Same mass of copper is drawn into 2 wires of 1 mm thick and 3mm thick. Two wires are connected in series and current is passed. Heat produced in the wires is the ratio of

To solve the problem of finding the ratio of heat produced in two copper wires of different thicknesses when connected in series, we can follow these steps: ### Step-by-Step Solution: 1. **Understanding the Problem**: We have two copper wires of the same mass but different thicknesses: one wire has a thickness of 1 mm and the other has a thickness of 3 mm. We need to find the ratio of heat produced in these wires when a current is passed through them in series. 2. **Volume of Wires**: Since both wires have the same mass and are made of the same material (copper), they will have the same volume. The volume \( V \) of a wire can be expressed as: \[ V = A \cdot L \] where \( A \) is the cross-sectional area and \( L \) is the length of the wire. 3. **Cross-Sectional Area**: The cross-sectional area \( A \) of a wire with diameter \( d \) is given by: \[ A = \frac{\pi d^2}{4} \] For the first wire (1 mm thick): \[ A_1 = \frac{\pi (1 \text{ mm})^2}{4} = \frac{\pi}{4} \text{ mm}^2 \] For the second wire (3 mm thick): \[ A_2 = \frac{\pi (3 \text{ mm})^2}{4} = \frac{9\pi}{4} \text{ mm}^2 \] 4. **Volume Equivalence**: Since the volumes of both wires are equal: \[ A_1 L_1 = A_2 L_2 \] Substituting the areas: \[ \frac{\pi}{4} L_1 = \frac{9\pi}{4} L_2 \] Simplifying gives: \[ L_1 = 9 L_2 \] 5. **Resistance Calculation**: The resistance \( R \) of a wire is given by: \[ R = \frac{\rho L}{A} \] where \( \rho \) is the resistivity of copper.

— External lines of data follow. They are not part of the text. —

/-! ### For every statement with hypotheses: states and operands that meet them -/

theorem got_next {α : Type} {o : Host.Outcome State Fault Refusal} {f : State → α} {a : α}
    (h : got o f = some a) : ∃ t, o = .next t ∧ f t = a := by
  cases o <;> simp_all [got]

/-- `blank` with other parameters, error, mode, source and host actions. -/
def set (p : Phase) (w : Nat) (e : BitVec 3) (m : BitVec 1) (src : List Byte) (host : List HostEvent) : State :=
  { blank p with par := ⟨0xFACE8201#32, w⟩, err := e, mode := m, src := src, host := host }

theorem set_inv (p : Phase) (w : Nat) (e : BitVec 3) (m : BitVec 1) (src : List Byte) (host : List HostEvent)
    (hw : 1 ≤ w) (he : ErrAgrees (set p w e m [] [])) (hm : ModeAgrees (set p w e m [] [])) :
    (set p w e m src host).Inv := by
  refine ⟨fun k _ => by simp [set, blank], ⟨hw, by simp [set, blank], fun y => ?_, fun i => ?_⟩, he, hm,
    ⟨fun h => absurd rfl h, by simp [set, blank]⟩, Nat.zero_le _⟩
  · simp [set, blank, Vector.get]
  · simp [set, blank, nodeAt, Vector.get]

theorem set_idle_inv (w : Nat) (src : List Byte) (host : List HostEvent) (hw : 1 ≤ w) :
    (set .idle w 0 0 src host).Inv :=
  set_inv _ _ _ _ _ _ hw (by simp [ErrAgrees, set, blank]) (by simp [ModeAgrees, set, blank])

theorem set_idle_live (src : List Byte) (host : List HostEvent) : (set .idle 32 0 0 src host).Live := by
  refine ⟨set_idle_inv 32 src host (by decide), ?_, ?_, ?_, ?_⟩ <;>
    simp [CountsAgree, TreeReady, EofCoded, HeaderAccount, set, blank]

/-- A state of a run in the middle of reading a header: nothing read yet, no byte in the source. -/
theorem header_live : ({ set .dHeader 32 0 1 [] [] with micro := .loop } : State).Live := by
  refine ⟨⟨fun k _ => by simp [set, blank], ⟨by decide, by simp [set, blank], fun y => ?_, fun i => ?_⟩,
    by simp [ErrAgrees, set, blank], by simp [ModeAgrees, set, blank], ⟨fun h => absurd rfl h, by simp [set, blank]⟩,
    Nat.zero_le _⟩, ?_, ?_, ?_, ?_⟩
  · simp [set, blank, Vector.get]
  · simp [set, blank, nodeAt, Vector.get]
  all_goals simp [CountsAgree, TreeReady, EofCoded, HeaderAccount, set, blank, subtreesDue]

theorem test_hyp_DecodeOfEncode :
    (Instr.nodeLeaf 511#9).wf = true ∧ (Instr.nodeLeaf 511#9).format = some .node ∧
    encode (.nodeLeaf 511#9) = some (digits [1, 1,1,1,1,1,1,1,1,1]) ∧
    (Instr.codeword (List.replicate 256 true)).wf = true ∧
    encode (.codeword (List.replicate 256 true)) = some (List.replicate 256 true) ∧
    (Instr.pad 7).wf = true ∧ encode (.pad 7) = some (digits [0,0,0,0,0,0,0]) := by decide +kernel

theorem test_hyp_EncodeOfDecode :
    decode .cmd (digits [1,1,1,1,1,1,1,1]) = .ok (.cmdReserved 0xFF#8) ∧
    decode .node [false] = .ok .nodeInternal ∧ decode .codeword [] = .ok (.codeword []) := ⟨rfl, rfl, rfl⟩

theorem test_hyp_SpecWordsDecode :
    (0xFC#8 : Byte).extractLsb' 2 6 ≠ 0#6 ∧ (0x04#8 : Byte).extractLsb' 2 6 ≠ 0#6 ∧
    (0x03#8 : Byte).extractLsb' 2 6 = 0#6 ∧ (0x00#8 : Byte).extractLsb' 0 2 = 0#2 ∧
    (0x01#8 : Byte).extractLsb' 0 2 = 1#2 ∧ (0x02#8 : Byte).extractLsb' 0 2 = 2#2 ∧
    (0x03#8 : Byte).extractLsb' 0 2 = 3#2 := by decide

theorem test_hyp_StepRunsHostAction :
    (set .idle 32 0 0 [] [.write 0x04#8, .wait]).host = .write 0x04#8 :: [.wait] ∧
    decode .cmd (bitsOf 8 (0x04#8 : Byte).toNat) = .ok (.cmdReserved 0x04#8) ∧
    (set .idle 32 0 0 [] [.readStatus]).host = .readStatus :: [] ∧
    (set .idle 32 0 0 [] [.reset]).host = .reset :: [] ∧
    (set .idle 32 0 0 [] [.source [0x41#8] 1]).host = .source [0x41#8] 1 :: [] ∧ 1 ≤ [0x41#8].length ∧
    [0x41#8].length ≤ 2 ∧ (set .idle 32 0 0 [] [.sink]).host = .sink :: [] ∧
    (set .cBody 32 0 0 [] [.stall]).host = .stall :: [] :=
  ⟨rfl, rfl, rfl, rfl, rfl, by decide, by decide, rfl, rfl⟩

theorem test_hyp_StepRunsFetchedOperation :
    (blank .cBody).host = [] ∧ fetch (blank .cBody) = .op (.readbits 8) (blank .cBody) ∧
    (blank .dBody).host = [] ∧ (∃ t, fetch (blank .dBody) = .op .decStep t) ∧
    (∃ t, fetch { blank .dHeader with micro := .loop, src := [0#8] } = .op .nodeInternal t) ∧
    (blank .idle).phase = .idle ∧ (blank .done).phase = .done ∧ (blank .error).phase = .error ∧
    (set .cEof 32 0 0 [] [.wait]).host = .wait :: [] ∧
    (∃ t, fetch { set .cEof 32 0 0 [] [.wait] with host := [] } = .op .cEof t) :=
  ⟨rfl, rfl, rfl, ⟨_, rfl⟩, ⟨_, rfl⟩, rfl, rfl, rfl, rfl, ⟨_, rfl⟩⟩

theorem test_hyp_StepRunsDecodedToken :
    (∃ t, getBits 32 { blank .dMagic with src := [0xFA#8, 0xCE#8, 0x82#8, 0x01#8] }
        = (some (bitsOf 32 0xFACE8201), t)) ∧
    decode .magic (bitsOf 32 0xFACE8201) = .ok (.magic 0xFACE8201#32) ∧
    (∃ t, getBits 32 { blank .dMagic with src := [0xFA#8, 0xCE#8, 0x82#8] } = (none, t)) ∧
    (∃ t u, getBit { blank .dHeader with micro := .loop, src := [0xC0#8, 0#8] } = (some true, t) ∧
      getBits (tokenTail true) t = (some (bitsOf 9 256), u)) ∧
    decode .node (true :: bitsOf 9 256) = .ok (.nodeLeaf 256#9) ∧
    (∃ t, getBit { blank .dHeader with micro := .loop } = (none, t)) ∧
    (∃ t u, getBit { blank .dHeader with micro := .loop, src := [0xC0#8] } = (some true, t) ∧
      getBits (tokenTail true) t = (none, u)) ∧
    (∃ t, getBit { blank .dBody with micro := .loop, src := [0x80#8] } = (some true, t)) ∧
    decode .codeword [true] = .ok (.codeword [true]) :=
  ⟨⟨_, rfl⟩, rfl, ⟨_, rfl⟩, ⟨_, _, rfl, rfl⟩, rfl, ⟨_, rfl⟩, ⟨_, _, rfl, rfl⟩, ⟨_, rfl⟩, rfl⟩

For the first wire: \[ R_1 = \frac{\rho L_1}{A_1} = \frac{\rho (9 L_2)}{\frac{\pi}{4}} = \frac{36 \rho L_2}{\pi} \] For the second wire: \[ R_2 = \frac{\rho L_2}{A_2} = \frac{\rho L_2}{\frac{9\pi}{4}} = \frac{4 \rho L_2}{9\pi} \] 6. **Heat Produced**: The heat produced in a resistor is given by: \[ H = I^2 R \] Therefore, the heat produced in the first wire \( H_1 \) and the second wire \( H_2 \) can be expressed as: \[ H_1 = I^2 R_1 = I^2 \cdot \frac{36 \rho L_2}{\pi} \] \[ H_2 = I^2 R_2 = I^2 \cdot \frac{4 \rho L_2}{9\pi} \] 7. **Finding the Ratio**: The ratio of heat produced in the two wires is: \[ \frac{H_1}{H_2} = \frac{I^2 \cdot \frac{36 \rho L_2}{\pi}}{I^2 \cdot \frac{4 \rho L_2}{9\pi}} = \frac{36}{\frac{4}{9}} = 36 \cdot \frac{9}{4} = 81 \] ### Final Answer: The ratio of heat produced in the wires is \( 81:1 \).